Tak ma wyglądać nowa rakieta NASA (Zdjęcie (C) NASA) |
Kilka nowości na dziś:
- O 10 rano NASA ogłosi oficjalnie plany nowej rakiety SLS. Nie należy się spodziewać żadnych niespodzianek – mój post sprzed kilku tygodni opisuje mniej-więcej to co zostanie dziś ogłoszone. Czyli zmodyfikowany (dość poważnie – zarówno strukturalnie by wytrzymał ciąg od spodu jak i technologicznie – nowe technologie spawania itp.) zbiornik od promu, silniki od promu (początkowo dosłownie, a potem nowa wersja – tańsza w produkcji), rakiety boczne początkowo te od promu (na paliwo stałe, ale w wersji pięciosegmentowej) a w przyszłości na paliwo ciekłe. Drugi stopień napędzany nowym silnikiem J2-X. Na szczycie kapsuła MPCV/Orion i najprawdopodobniej przedział ładunkowy oparty o europejski ATV.
- Rosjanie oficjalnie poinformowali że za awarię i katastrofę Progressa M-12M w sierpniu tego roku odpowiada błąd produkcyjny – generator gazów zassał jakiś syf ze zbiornika co spowodowało ograniczenie dopływu paliwa i w konsekwencji awarię. Wszystkie obecnie wyprodukowane silniki są poddawane przeglądowi w celu zabezpieczenia się przed podobną awarią. A przy okazji okazuje się że w rosyjskim przemyśle kosmicznym panuje bałagan, łapówkarstwo i złodziejstwo. Inspektorzy szacują że 20% wszystkich funduszy jest rozkradanych. Rosja planuje start następnego Progressa M-13M na 30 października a start Soyuza z następną załogą ISS na 12 listopada tego roku.
- Awaria silnika SpaceX o której pisałem okazuje się najprawdopodobniej wielkim niczym – wg. różnych źródeł nie była to wcale awaria, ale drobny problem z algorytmem wyłączającym silnik – odcięcie dopływu paliwa odbyło się na kilka milisekund wcześniej niż odcięcie dopływu utleniacza co spowodowało nadmierny wzrost temperatury. Ale nie doszło do żadnych eksplozji czy przedwczesnego wyłączenia silnika.
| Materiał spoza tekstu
-- ==== Sys2Proof/Tests/Slice0.lean ====
section
/-! SUPPORT. Tests of the model against the worked examples and vectors of spec/95_test_vectors.md
(S, V, B, H numbers), and a witness for the hypotheses of every statement that has some. -/

namespace Sys2Proof.Tests

open Sys2Proof Sys2Proof.Machine

/-- A state with these registers, these presented steps, at moment 0. -/
def st (f : Family) (l : Bool) (a : Bytes 16) (xs : List PortInput) : State := ⟨a, f, l, xs, 0⟩

/-- The cells that hold a 4-byte sequence, zero above it (R17). -/
def cells4 (a b c d : Byte) : Bytes 16 := #v[a, b, c, d, 0, 0, 0, 0, 0, 0, 0, 0, 0, 0, 0, 0]

/-- fe80::ffff:ffff, the source's IPv6 example (S6). -/
def fe80ffff : Bytes 16 := #v[0xFE, 0x80, 0, 0, 0, 0, 0, 0, 0, 0, 0, 0, 0xFF, 0xFF, 0xFF, 0xFF]

/-- The cells of an answered next state. -/
def cellsOf : Host.Outcome State Fault Refusal → Option (Bytes 16)
  | .next t => some t.a
  | .fault _ => none
  | .refused _ => none

/-! ## Well-formedness: a well-formed term, and an ill-formed one for each check -/

theorem test_wf_instr : (Instr.ld4 #v[0xFF, 0xFF, 0xFF, 0xFF]).wf = true := by decide
theorem test_wf_dotted : (Ipv4Text.dotted 255 0 0 255).wf = true := by decide
theorem test_illformed_dotted_a : (Ipv4Text.dotted 256 0 0 0).wf = false := by decide
theorem test_illformed_dotted_b : (Ipv4Text.dotted 0 256 0 0).wf = false := by decide
theorem test_illformed_dotted_c : (Ipv4Text.dotted 0 0 256 0).wf = false := by decide
theorem test_illformed_dotted_d : (Ipv4Text.dotted 0 0 0 256).wf = false := by decide
theorem test_wf_hex4 : (Ipv4Text.hex [0, 10, 15, 15, 15, 15, 15, 15]).wf = true := by decide
theorem test_illformed_hex4_count : (Ipv4Text.hex [0, 10, 15, 15, 15, 15, 15]).wf = false := by decide
theorem test_illformed_hex4_digit : (Ipv4Text.hex [0, 16, 15, 15, 15, 15, 15, 15]).wf = false := by decide
theorem test_wf_groups : (Ipv6Text.groups [0xFE80, 0, 0, 0, 0, 0, 0xFFFF, 1]).wf = true := by decide
theorem test_illformed_groups_count : (Ipv6Text.groups [0xFE80, 0, 0, 0, 0, 0, 0xFFFF]).wf = false := by decide
theorem test_illformed_groups_size : (Ipv6Text.groups [0x10000, 0, 0, 0, 0, 0, 0, 1]).wf = false := by decide
theorem test_wf_compressed : (Ipv6Text.compressed [1, 2, 3, 4, 5, 6] [7]).wf = true := by decide
theorem test_illformed_compressed_count : (Ipv6Text.compressed [1, 2, 3, 4, 5, 6] [7, 8]).wf = false := by decide
theorem test_illformed_compressed_size : (Ipv6Text.compressed [] [0x10000]).wf = false := by decide
theorem test_wf_hex16 : (Ipv6Text.hex (List.replicate 32 15)).wf = true := by decide
theorem test_illformed_hex16_count : (Ipv6Text.hex (List.replicate 33 15)).wf = false := by decide
theorem test_illformed_hex16_digit : (Ipv6Text.hex (List.replicate 32 16)).wf = false := by decide
theorem test_wf_line : (Line.ld4 (.dotted 10 10 10 128)).wf = true := by decide
theorem test_illformed_line4 : (Line.ld4 (.dotted 10 10 10 300)).wf = false := by decide
theorem test_illformed_line16 : (Line.ld16 (.groups [])).wf = false := by decide
theorem test_wf_cidr4 : (Cidr.mk (.ipv4 #v[0, 0, 0, 0]) 32).wf = true := by decide
theorem test_illformed_cidr4 : (Cidr.mk (.ipv4 #v[1, 2, 3, 4]) 33).wf = false := by decide
theorem test_wf_cidr16 : (Cidr.mk (.ipv6 fe80ffff) 128).wf = true := by decide
theorem test_illformed_cidr16 : (Cidr.mk (.ipv6 fe80ffff) 129).wf = false := by decide

/-! ## Decoding: words written out from the spec's encodings -/

/-- `{op, din}` with op 00 (R42, R44). -/
theorem test_decode_nop : decodeWord 0x0FFFFFFFFFFFFFFFFFFFFFFFFFFFFFFFF = .nop := by decide
/-- B1: op 01, lanes 4 to 15 ignored. -/
theorem test_decode_ld4 : decodeWord 0x1C0A86401DEADBEEF0123456789ABCDEF = .ld4 #v[0xC0, 0xA8, 0x64, 0x01] := by
  decide
/-- S6: op 10. -/
theorem test_decode_ld16 : decodeWord 0x2FE8000000000000000000000FFFFFFFF = .ld16 fe80ffff := by decide
/-- op 11. -/
theorem test_decode_inc : decodeWord 0x300000000000000000000000000000000 = .inc := by decide
theorem test_table_word_nop : decodeTableWord 8 0x0 = some .nop := by decide
theorem test_table_word_ld4 : decodeTableWord 8 0x1 = some (.ld4 #v[0, 0, 0, 0]) := by decide
theorem test_table_word_ld16 : decodeTableWord 8 0x2 = some (.ld16 (Vector.replicate 16 0)) := by decide
theorem test_table_word_inc : decodeTableWord 8 0x3 = some .inc := by decide
/-- S10's base address on the bus (R64's example). -/
theorem test_encode_ld4 :
    encode (.ld4 #v[0xC0, 0xA8, 0x64, 0x00]) = ⟨false, 0b01, 0xC0A86400000000000000000000000000⟩ := by decide
theorem test_encode_ld16 : encode (.ld16 fe80ffff) = ⟨false, 0b10, 0xFE8000000000000000000000FFFFFFFF⟩ := by decide
/-- R49's readings of the source's texts. -/
theorem test_text_fe80 : (Ipv6Text.compressed [0xFE80] [0xFFFF, 0xFFFF]).bytes = fe80ffff := by decide
theorem test_text_fe80_1_0_0 : (Ipv6Text.compressed [0xFE80] [1, 0, 0]).bytes =
    #v[0xFE, 0x80, 0, 0, 0, 0, 0, 0, 0, 0, 0, 1, 0, 0, 0, 0] := by decide
theorem test_text_100 : (Ipv6Text.compressed [0x100] []).bytes =
    #v[1, 0, 0, 0, 0, 0, 0, 0, 0, 0, 0, 0, 0, 0, 0, 0] := by decide
theorem test_text_dotted : (Ipv4Text.dotted 192 168 100 1).bytes = #v[0xC0, 0xA8, 0x64, 0x01] := by decide
theorem test_text_hex : (Ipv4Text.hex [12, 0, 10, 8, 6, 4, 15, 15]).bytes = #v[0xC0, 0xA8, 0x64, 0xFF] := by decide

/-! ## The commands -/

/-- S3: 192.168.100.255 to 192.168.101.0. -/
theorem test_inc_one_carry :
    cellsOf (exec .inc (st .ipv4 true (cells4 0xC0 0xA8 0x64 0xFF) [])) = some (cells4 0xC0 0xA8 0x65 0x00) := by
  decide
/-- S6: fe80::ffff:ffff to fe80::1:0:0. -/
theorem test_inc_ipv6_multi_carry : cellsOf (exec .inc (st .ipv6 true fe80ffff [])) =
    some #v[0xFE, 0x80, 0, 0, 0, 0, 0, 0, 0, 0, 0, 1, 0, 0, 0, 0] := by decide
/-- V10: a 0xFF above the absorbing byte is untouched. -/
theorem test_primitive_high_ff : inc (#v[0xFF, 0x00, 0xFF, 0xFF] : Bytes 4) = #v[0xFF, 0x01, 0x00, 0x00] := by decide
/-- V7: no signedness. -/
theorem test_primitive_sign : inc (#v[0x7F, 0xFF, 0xFF, 0xFF] : Bytes 4) = #v[0x80, 0x00, 0x00, 0x00] := by decide
/-- S4 by the carry chain. -/
theorem test_carry_chain : incByCarries (#v[0x0A, 0xFF, 0xFF, 0xFF] : Bytes 4) = #v[0x0B, 0x00, 0x00, 0x00] := by decide
/-- B6: a reload replaces everything. -/
theorem test_ld4_replaces :
    cellsOf (step (st .ipv6 true (Vector.replicate 16 0xFF) [⟨false, 0b01, 0x0A0A0A80000000000000000000000000⟩])) =
      some (cells4 0x0A 0x0A 0x0A 0x80) := by decide
/-- B7: the other family. -/
theorem test_ld16_replaces :
    cellsOf (step (st .ipv4 true (cells4 0x0A 0x0A 0x0A 0x80) [⟨false, 0b10, 0x000000000000000000000000FFFFFFFF⟩])) =
      some #v[0, 0, 0, 0, 0, 0, 0, 0, 0, 0, 0, 0, 0xFF, 0xFF, 0xFF, 0xFF] := by decide
/-- B2: `NOP` with ones on `din`. -/
theorem test_nop_keeps :
    cellsOf (step (st .ipv4 true (cells4 0xC0 0xA8 0x64 0x01) [⟨false, 0b00, 0xFFFFFFFFFFFFFFFFFFFFFFFFFFFFFFFF⟩])) =
      some (cells4 0xC0 0xA8 0x64 0x01) := by decide
/-- B5: reset wins over `INC`. -/
theorem test_reset_wins :
    endBuffer (step (st .ipv6 true fe80ffff [⟨true, 0b11, 0⟩])) = some none := by decide
/-- P1's end value on `dout`. -/
theorem test_dout : (st .ipv4 true (cells4 0xC0 0xA8 0x65 0x01) []).dout 0 = 0xC0A86501000000000000000000000000 := by
  decide
/-- S11: 10.10.10.245/25 masks to 10.10.10.128, 128 addresses. -/
theorem test_mask : networkBase ⟨.ipv4 #v[10, 10, 10, 245], 25⟩ = .ipv4 #v[10, 10, 10, 128] := by decide
theorem test_count : networkCount ⟨.ipv4 #v[10, 10, 10, 245], 25⟩ = 128 := by decide
/-- S13: 2^64 addresses. -/
theorem test_count_64 : networkCount ⟨.ipv6 (Ipv6Text.compressed [0x100] []).bytes, 64⟩ = 18446744073709551616 := by
  decide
SpaceX musi poprawić ten problem jeżeli rzeczywiście planuje wielokrotne wykorzystywanie pierwszego stopnia rakiety Falcon 9. Odzysk pierwszego stopnia to w tym momencie największy problem SpaceX – z jednej strony ich plan biznesowy wymaga tego (inaczej nie będą w stanie utrzymać obiecanych cen), z drugiej strony SpaceX ma poważne problemy z osiągnięciem tego celu z uwagi na kłopoty z trajektorią pierwszego stopnia – jego wejście w atmosferę następuje z prędkością i pod kątem które uniemożliwiają odzysk.